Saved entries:
....................
/-- 2.3: 0 against 255 turns EQ off and NE on. -/
theorem test_cmp : view (withFlags (withRegs (core 0 [0x07, 0x00, 0x01]) 0 255 0 0) true false) =
    some (⟨0, 255, 0, 0⟩, 3, false, true, true) := by decide
/-- 2.7 row 4, cycle 2: a bad register keeps both flags. -/
theorem test_cmp_bad : view (withFlags (core 3 [0x07, 0x09, 0x01]) true false) =
    some (⟨0, 0, 0, 0⟩, 6, true, false, false) := by decide

/-- 2.4 row 2: a jump to itself. -/
theorem test_jump : view (core 4 [0x05, 0x04]) = some (⟨0, 0, 0, 0⟩, 4, false, false, true) := by decide
/-- 2.6 row 4: JUMP at 255 jumps to 255, Halted. -/
theorem test_jump_top : view (core 255 [0x05]) = some (⟨0, 0, 0, 0⟩, 255, false, false, false) := by decide

/-- 2.4 row 4. -/
theorem test_jeq_taken : view (withFlags (core 9 [0x08, 0x0D]) true false) =
    some (⟨0, 0, 0, 0⟩, 13, true, false, true) := by decide
/-- 2.4 row 6. -/
theorem test_jeq_not_taken : view (core 9 [0x08, 0x0D]) = some (⟨0, 0, 0, 0⟩, 11, false, false, true) := by decide

/-- 2.4 row 7. -/
theorem test_jne_taken : view (withFlags (core 27 [0x09, 0x09]) false true) =
    some (⟨0, 0, 0, 0⟩, 9, false, true, true) := by decide
/-- 2.4 row 9: before any CMP the negation of EQ would take it; the stored NE does not. -/
theorem test_jne_not_taken : view (core 27 [0x09, 0x09]) = some (⟨0, 0, 0, 0⟩, 29, false, false, true) := by decide

/-- R131's example: byte FF at 13, a clean halt. -/
theorem test_halt : nextOf (step (core 13 [0xFF])) = some { core 13 [0xFF] with pc := 14, running := false } ∧
    cycleOutcome defaultOpcodeMap (core 13 [0xFF]) = .cleanHalt := by decide
/-- 2.6 row 2: HALT at 255 is a clean halt; nothing is fetched at 256. -/
theorem test_halt_top : view (core 255 [0xFF]) = some (⟨0, 0, 0, 0⟩, 256, false, false, false) ∧
    cycleOutcome defaultOpcodeMap (core 255 [0xFF]) = .cleanHalt := by decide

/-- S9, and 2.6 row 3: an unknown opcode at 255 is no fetch out of bounds. -/
theorem test_unknown : view (core 0 [0x06]) = some (⟨0, 0, 0, 0⟩, 1, false, false, false) ∧
    cycleOutcome defaultOpcodeMap (core 0 [0x06]) = .errorHalt .unknownOpcode ∧
    cycleOutcome defaultOpcodeMap (core 255 [0x06]) = .errorHalt .unknownOpcode := by decide
/-- 2.6 row 12 and 2.7 row 5: the first event decides; 2.6 row 17: the opcode fetch at 256. -/
theorem test_outcomes : cycleOutcome defaultOpcodeMap (core 254 [0x03, 0x00]) = .errorHalt .fetchOob ∧
    cycleOutcome defaultOpcodeMap (core 0 [0x03, 0x04, 0x00]) = .errorHalt .badRegister ∧
    cycleOutcome defaultOpcodeMap (core 256 []) = .errorHalt .fetchOob := by decide

/-! ### The host and the assembler -/

/-- 2.8 row 8 and 2.5 row 3: a run of nothing, and a run of a Halted core. -/
theorem test_run_nothing :
    run defaultOpcodeMap 0 State.reset = .next (State.reset, ⟨.budgetExhausted, 0⟩) ∧
    run defaultOpcodeMap 5 (halted State.reset) = .next (halted State.reset, ⟨.halted, 0⟩) := ⟨rfl, rfl⟩
/-- 2.8 row 6: the tail of the first image stays. -/
theorem test_load_tail :
    ((loadProgram [0x05, 0x00] (core 0 [0x01, 0x00, 0x05, 0x03])).map fun t => (t.mem.read 0, t.mem.read 1, t.mem.read 2,
      t.mem.read 3)) = some (0x05, 0x00, 0x05, 0x03) := by decide
/-- S5. -/
theorem test_load_too_long : loadProgram (List.replicate 257 5) State.reset = none :=
  if_neg (by rw [List.length_replicate]; decide)

/-- S3. -/
theorem test_asm_image : assemble defaultOpcodeMap "LOAD R0, 5\nADD R0, R1\nHALT".toList =
    .ok [0x01, 0, 5, 0x03, 0, 1, 0xFF] := by decide
/-- S4, both texts. -/
theorem test_asm_forward :
    assemble defaultOpcodeMap "JUMP skip\nHALT\nskip:\nHALT".toList = .ok [0x05, 3, 0xFF, 0xFF] ∧
    assemble defaultOpcodeMap "JUMP skip\nskip:\nHALT\nHALT".toList = .ok [0x05, 2, 0xFF, 0xFF] := by decide
/-- 2.9: comments and blank lines, the text after a colon, a register before a label, digits of either case. -/
theorem test_asm_forms :
    assemble defaultOpcodeMap "# only a comment\n\n   \nNOP # x".toList = .ok [0x00] ∧
    assemble defaultOpcodeMap "loop: ADD R0, R1\nJUMP loop".toList = .ok [0x05, 0] ∧
    assemble defaultOpcodeMap "R1:\nJUMP R1".toList = .ok [0x05, 1] ∧
    assemble defaultOpcodeMap "LOAD R3, 0xfF,".toList = .ok [0x01, 3, 255] ∧
    assemble defaultOpcodeMap "HALT 1 2".toList = .ok [0xFF, 1, 2] := by decide
/-- 2.9: sources that fail. -/
theorem test_asm_errors :
    assemble defaultOpcodeMap "x:\nx:".toList = .error (.duplicateLabel ['x']) ∧
    assemble defaultOpcodeMap "load R0, 5".toList = .error (.unknownMnemonic "load".toList) ∧
    assemble defaultOpcodeMap "LOAD R0,5".toList = .error (.unresolvedOperand "R0,5".toList) ∧
    assemble defaultOpcodeMap "LOAD R0 , 5".toList = .error (.unresolvedOperand []) ∧
    assemble defaultOpcodeMap "LOAD R4, 0".toList = .error (.unresolvedOperand "R4".toList) ∧
    assemble defaultOpcodeMap "LOAD R0, 300".toList = .error (.operandRange "300".toList) := by decide

/-! ### Witnesses: the hypotheses of each obligation, met -/

/-- The hypotheses that every whole-instruction rule shares. -/
abbrev At (s : State) (k : Mnemonic) : Prop :=
  s.running = true ∧ s.pc.val < 256 ∧ s.mem.read s.pc.val = defaultOpcodeMap k

/-- The default map meets what the statements ask of a map. -/
theorem witness_Admissible : defaultOpcodeMap.Admissible ∧ Function.Injective defaultOpcodeMap :=
  ⟨defaultOpcodeMap_admissible, defaultOpcodeMap_admissible.1⟩

theorem witness_EncodeThenDecode : Function.Injective defaultOpcodeMap := defaultOpcodeMap_admissible.1
theorem witness_DecodeThenEncode : decode defaultOpcodeMap [0x02, 0x03, 0xFF, 0x77] = .ok (.store 3 0xFF, [0x77]) := by
  decide
theorem witness_LengthByOpcodeAlone_decode : decode defaultOpcodeMap (0x05 :: [0x02]) = .ok (.jump 2, []) := by decide
theorem witness_LengthByOpcodeAlone_fetch :
    (core 253 [0x01]).mem.read (core 253 [0x01]).pc.val = 0x01 ∧
    (core 253 [0x01]).pc.val + (1 + operandCountOf defaultOpcodeMap 0x01) ≤ 256 := by decide

theorem witness_LoadRule_inside : At (core 253 [0x01, 0x03, 0xFD]) .load ∧ (core 253 [0x01, 0x03, 0xFD]).pc.val ≤ 253 ∧
    ((core 253 [0x01, 0x03, 0xFD]).mem.read 254).toNat = Reg.r3.index := by decide
theorem witness_LoadRule_bad : At (core 253 [0x01, 0x04]) .load ∧ (core 253 [0x01, 0x04]).pc.val ≤ 253 ∧
    4 ≤ ((core 253 [0x01, 0x04]).mem.read 254).toNat := by decide
theorem witness_LoadRule_254 : At (core 254 [0x01, 0x03]) .load ∧ (core 254 [0x01, 0x03]).pc.val = 254 ∧
    ((core 254 [0x01, 0x03]).mem.read 255).toNat = Reg.r3.index := by decide
theorem witness_LoadRule_254_bad : At (core 254 [0x01, 0x04]) .load ∧ (core 254 [0x01, 0x04]).pc.val = 254 ∧
    4 ≤ ((core 254 [0x01, 0x04]).mem.read 255).toNat := by decide
theorem witness_LoadRule_255 : At (core 255 [0x01]) .load ∧ (core 255 [0x01]).pc.val = 255 := by decide

theorem witness_StoreRule_inside : (core 253 [0x02, 0x03, 0xFD]).mem.wf = true ∧ At (core 253 [0x02, 0x03, 0xFD]) .store ∧
    (core 253 [0x02, 0x03, 0xFD]).pc.val ≤ 253 ∧ ((core 253 [0x02, 0x03, 0xFD]).mem.read 254).toNat = Reg.r3.index := by
  decide
theorem witness_StoreRule_bad : (core 253 [0x02, 0x04]).mem.wf = true ∧ At (core 253 [0x02, 0x04]) .store ∧
    (core 253 [0x02, 0x04]).pc.val ≤ 253 ∧ 4 ≤ ((core 253 [0x02, 0x04]).mem.read 254).toNat := by decide
theorem witness_StoreRule_254 : (core 254 [0x02, 0x03]).mem.wf = true ∧ At (core 254 [0x02, 0x03]) .store ∧
    (core 254 [0x02, 0x03]).pc.val = 254 ∧ ((core 254 [0x02, 0x03]).mem.read 255).toNat = Reg.r3.index := by decide
theorem witness_StoreRule_254_bad : (core 254 [0x02, 0x04]).mem.wf = true ∧ At (core 254 [0x02, 0x04]) .store ∧
    (core 254 [0x02, 0x04]).pc.val = 254 ∧ 4 ≤ ((core 254 [0x02, 0x04]).mem.read 255).toNat := by decide
theorem witness_StoreRule_255 : (core 255 [0x02]).mem.wf = true ∧ At (core 255 [0x02]) .store ∧
    (core 255 [0x02]).pc.val = 255 := by decide

theorem witness_AddRule_inside : At (core 253 [0x03, 0x03, 0x00]) .add ∧ (core 253 [0x03, 0x03, 0x00]).pc.val ≤ 253 ∧
    ((core 253 [0x03, 0x03, 0x00]).mem.read 254).toNat = Reg.r3.index ∧
    ((core 253 [0x03, 0x03, 0x00]).mem.read 255).toNat = Reg.r0.index := by decide
theorem witness_AddRule_bad : At (core 253 [0x03, 0x03, 0x04]) .add ∧ (core 253 [0x03, 0x03, 0x04]).pc.val ≤ 253 ∧
    (4 ≤ ((core 253 [0x03, 0x03, 0x04]).mem.read 254).toNat ∨ 4 ≤ ((core 253 [0x03, 0x03, 0x04]).mem.read 255).toNat) := by
  decide
theorem witness_AddRule_top : At (core 254 [0x03]) .add ∧ 254 ≤ (core 254 [0x03]).pc.val ∧ At (core 255 [0x03]) .add ∧
    254 ≤ (core 255 [0x03]).pc.val := by decide

theorem witness_SubRule_inside : At (core 253 [0x04, 0x00, 0x03]) .sub ∧ (core 253 [0x04, 0x00, 0x03]).pc.val ≤ 253 ∧
    ((core 253 [0x04, 0x00, 0x03]).mem.read 254).toNat = Reg.r0.index ∧
    ((core 253 [0x04, 0x00, 0x03]).mem.read 255).toNat = Reg.r3.index := by decide
theorem witness_SubRule_bad : At (core 253 [0x04, 0x04]) .sub ∧ (core 253 [0x04, 0x04]).pc.val ≤ 253 ∧
    (4 ≤ ((core 253 [0x04, 0x04]).mem.read 254).toNat ∨ 4 ≤ ((core 253 [0x04, 0x04]).mem.read 255).toNat) := by decide
theorem witness_SubRule_top : At (core 254 [0x04]) .sub ∧ 254 ≤ (core 254 [0x04]).pc.val ∧ At (core 255 [0x04]) .sub ∧
    254 ≤ (core 255 [0x04]).pc.val := by decide

theorem witness_CmpRule_inside : At (core 253 [0x07, 0x02, 0x03]) .cmp ∧ (core 253 [0x07, 0x02, 0x03]).pc.val ≤ 253 ∧
    ((core 253 [0x07, 0x02, 0x03]).mem.read 254).toNat = Reg.r2.index ∧
    ((core 253 [0x07, 0x02, 0x03]).mem.read 255).toNat = Reg.r3.index := by decide
theorem witness_CmpRule_bad : At (core 253 [0x07, 0x00, 0xFF]) .cmp ∧ (core 253 [0x07, 0x00, 0xFF]).pc.val ≤ 253 ∧
    (4 ≤ ((core 253 [0x07, 0x00, 0xFF]).mem.read 254).toNat ∨ 4 ≤ ((core 253 [0x07, 0x00, 0xFF]).mem.read 255).toNat) := by
  decide
theorem witness_CmpRule_top : At (core 254 [0x07]) .cmp ∧ 254 ≤ (core 254 [0x07]).pc.val ∧ At (core 255 [0x07]) .cmp ∧
    254 ≤ (core 255 [0x07]).pc.val := by decide

theorem witness_JumpRule : At (core 254 [0x05]) .jump ∧ (core 254 [0x05]).pc.val ≤ 254 ∧ At (core 255 [0x05]) .jump ∧
    (core 255 [0x05]).pc.val = 255 := by decide
/-- Both clauses, with EQ true and with EQ false. -/
theorem witness_JeqRule : At (withFlags (core 254 [0x08]) true false) .jeq ∧ (core 254 [0x08]).pc.val ≤ 254 ∧
    At (core 254 [0x08]) .jeq ∧ At (withFlags (core 255 [0x08]) true false) .jeq ∧ At (core 255 [0x08]) .jeq ∧
    (core 255 [0x08]).pc.val = 255 := by decide
/-- Both clauses, with NE true and with NE false. -/
theorem witness_JneRule : At (withFlags (core 254 [0x09]) false true) .jne ∧ (core 254 [0x09]).pc.val ≤ 254 ∧
    At (core 254 [0x09]) .jne ∧ At (withFlags (core 255 [0x09]) false true) .jne ∧ At (core 255 [0x09]) .jne ∧
    (core 255 [0x09]).pc.val = 255 := by decide
theorem witness_NopRule : At (core 255 [0x00]) .nop := by decide
theorem witness_HaltRule : (core 255 [0xFF]).running = true ∧ (core 255 [0xFF]).pc.val < 256 ∧
    (core 255 [0xFF]).mem.read (core 255 [0xFF]).pc.val = 0xFF := by decide
theorem witness_UnknownOpcodeRule : (core 255 [0xFE]).running = true ∧ (core 255 [0xFE]).pc.val < 256 ∧
    ∀ k, defaultOpcodeMap k ≠ (core 255 [0xFE]).mem.read (core 255 [0xFE]).pc.val :=
  ⟨by decide, by decide, fun k => by cases k <;> decide⟩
....................
### Problem to work on
All lines above from the one holding "theorem test_halt : nextOf" to the one holding "Halted core. -/", inclusive, are to be copied exactly; no other line is wanted.

### Result below
theorem test_halt : nextOf (step (core 13 [0xFF])) = some { core 13 [0xFF] with pc := 14, running := false } ∧
    cycleOutcome defaultOpcodeMap (core 13 [0xFF]) = .cleanHalt := by decide
/-- 2.6 row 2: HALT at 255 is a clean halt; nothing is fetched at 256. -/
theorem test_halt_top : view (core 255 [0xFF]) = some (⟨0, 0, 0, 0⟩, 256, false, false, false) ∧
    cycleOutcome defaultOpcodeMap (core 255 [0xFF]) = .cleanHalt := by decide

/-- S9, and 2.6 row 3: an unknown opcode at 255 is no fetch out of bounds. -/
theorem test_unknown : view (core 0 [0x06]) = some (⟨0, 0, 0, 0⟩, 1, false, false, false) ∧
    cycleOutcome defaultOpcodeMap (core 0 [0x06]) = .errorHalt .unknownOpcode ∧
    cycleOutcome defaultOpcodeMap (core 255 [0x06]) = .errorHalt .unknownOpcode := by decide
/-- 2.6 row 12 and 2.7 row 5: the first event decides; 2.6 row 17: the opcode fetch at 256. -/
theorem test_outcomes : cycleOutcome defaultOpcodeMap (core 254 [0x03, 0x00]) = .errorHalt .fetchOob ∧
    cycleOutcome defaultOpcodeMap (core 0 [0x03, 0x04, 0x00]) = .errorHalt .badRegister ∧
    cycleOutcome defaultOpcodeMap (core 256 []) = .errorHalt .fetchOob := by decide

/-! ### The host and the assembler -/

/-- 2.8 row 8 and 2.5 row 3: a run of nothing, and a run of a Halted core. -/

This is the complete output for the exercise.